Histoire de faire d’une pierre deux coups je fais ici un petit résumé d’un livre que je devais lire pour un examen. Un livre particulièrement intéressant puisqu’il s’agit d’une critique acerbe du Fond Monétaire Internationale écrite par le prix Nobel d’économie, directeur de la Banque Mondiale et ancien conseiller économique de Bill Clinton, j’ai nommé Joseph Stiglitz.

La Grande désillusion est celle d’une époque perdue où la prise en charge et l’évolution des pays « en voie de développement » a été désastreuse. A qui la faute ? A la mondialisation où à sa mise en oeuvre? Poser la question est y répondre.

C’est donc le FMI que l’auteur pointe du doigt. Dans sa conception initiale cette organisation internationale (et publique,  chacun d’entre nous y contribue) était fondée sur une constatation keynésienne: les lois du marché ne sont pas sans faille, il fallait une action collective mondiale pour aider celles et ceux qui souffraient de ces imperfections. Or, avec le temps, le FMI a complètement abandonné ses présupposés keynesiens pour devenir ce qu’il est aujourd’hui: une « machine tyrannique néo-libérale ».

Machine car si on en croit l’auteur, les fonctionnaires de l’institution suivent la nouvelle idéologie mondiale qu’est le néo-libéralisme aveuglément, sans jamais regarder ni dans le passé, ni dans le présent. Cette « nouvelle » (le livre date déjà de 10ans) pensée unique est symbolisée dans le Consensus de Washington (austérité, privatisation et libéralisation) Même quand cette austérité nécessaire provoque des troubles voir des guerres civiles qui font de toute façon fuir les investisseurs étrangers où quand des taux d’intérêts deviennent intenables pour des entreprises, cela reste for the greater good. Le côté machine se révèle aussi dans la mise en place des décisions: trop vite et trop tôt. On privatise massivement avant de préparer le secteur, sans réglementer la concurrence ou sans combattre correctement la corruption (que du contraire).

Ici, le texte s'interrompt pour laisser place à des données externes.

/-- Pushes an entry: VALID exactly in the executing lanes, each element the low ESIZE bytes of the
lane's value (R97). -/
def pushEntry (s : State) (gid n : Nat) (ex : Mask) (vals : List (Nat × Word)) : State :=
  let g := grpAt s gid
  let q := g.queue n
  let s := vals.foldl (fun s e =>
    let x := bits e.2.toNat 0 (8 * q.esize)
    scratchWrite s g.team (q.elemOff g.width q.pos e.1) 8 x) s
  modGrp s gid fun g => g.modQueue n fun q =>
    { q with valid := mapPut q.valid (q.pos % q.depth) ex, free := q.free - 1,
             filled := q.filled + 1, pos := q.pos + 1 }

/-! ## Operand limits (R27, R29) -/

/-- Whether a source operand raises ILLEGAL_OPND. -/
def badSource (regs : Nat) (noStream : Bool) : Opnd → Bool
  | .v n => regs ≤ n.val
  | .reserved _ => true
  | .sq _ => noStream
  | .dp _ => noStream
  | _ => false

/-- Whether a destination operand raises ILLEGAL_OPND. -/
def badDest (regs : Nat) (onlyVs : Bool) : Opnd → Bool
  | .v n => regs ≤ n.val
  | .s _ => false
  | .zero => false
  | .sq _ => onlyVs
  | .dp _ => true
  | .laneid => true
  | .ones => true
  | .reserved _ => true

/-- Decode-time causes in the order of R41: ILLEGAL_OPC, CAP, PAIR_RULE, ILLEGAL_OPND, PRIV. -/
def decodeCause (s : State) (gid : Nat) (it : Item) (pairBad : Bool) : Option Cause :=
  let regs := (launchOf s gid).regs
  if it.illegal then some { code := .illegalOpc }
  else if it.needsXf64 && !s.variant.xf64 then some { code := .cap }
  else if it.badPair || pairBad then some { code := .pairRule }
  else if it.badOpnd || it.srcs.any (badSource regs it.noStream)
      || it.dsts.any (badDest regs it.dstVs) then some { code := .illegalOpnd }
  else if it.privileged && !(grpAt s gid).priv then some { code := .priv }
  else none

/-! ## Executing lanes -/

/-- The executing lanes of an item: active lanes whose guard holds (R22). -/
def execLanes (g : Group) (act : Mask) (h : Hdr) : Mask :=
  maskWhere g.width fun l =>
    hasBit act l && (readP (g.thread l) h.guard.p.val != h.guard.neg)

/-! ## Undo entries (R304, R317, R319) -/

/-- Offset of undo entry `i` of lane `l` in its group's undo area: 32 entries of 10 bytes for each lane,
the register's number in 2 bytes and its old value in 8. -/
def undoPos (s : State) (gid l i : Nat) : Option Nat :=
  let g := grpAt s gid
  let u := 320 * g.width
  let size := (launchOf s gid).scratch
  if (g.gidx + 1) * u ≤ size then some (size - (g.gidx + 1) * u + 320 * l + 10 * i) else none

/-- The registers that a lane's first `n` undo entries save, with their values. -/
def undoEntries (s : State) (gid l n : Nat) : List (Nat × Word) :=
  (List.range n).filterMap fun i =>
    (undoPos s gid l i).map fun pos =>
      let t := teamOf s gid
      (memReadLE t.scratch pos 2, BitVec.ofNat 64 (memReadLE t.scratch (pos + 2) 8))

Tyrannique car on ne choisit plus de faire appelle au FMI, il s’impose de lui-même au pays en manque de liquidité. Même si ils veulent chercher de l’argent ailleurs, aucun prêteur n’osera signer un contrat avec un Etat désavoué (qui a quitté le droit chemin) par le Fond, ainsi on voit renaître un néo-colonialisme bien réel, la souveraineté de nombreux Etats est écrasée par le diktat du libre marché, les élections ne servent plus à rien car les dirigeants doivent se conformer aux volontés de Washington (Stiglitz relate même un cas extrême où l’accord avec le FMI stipulait quelles lois devaient être votées).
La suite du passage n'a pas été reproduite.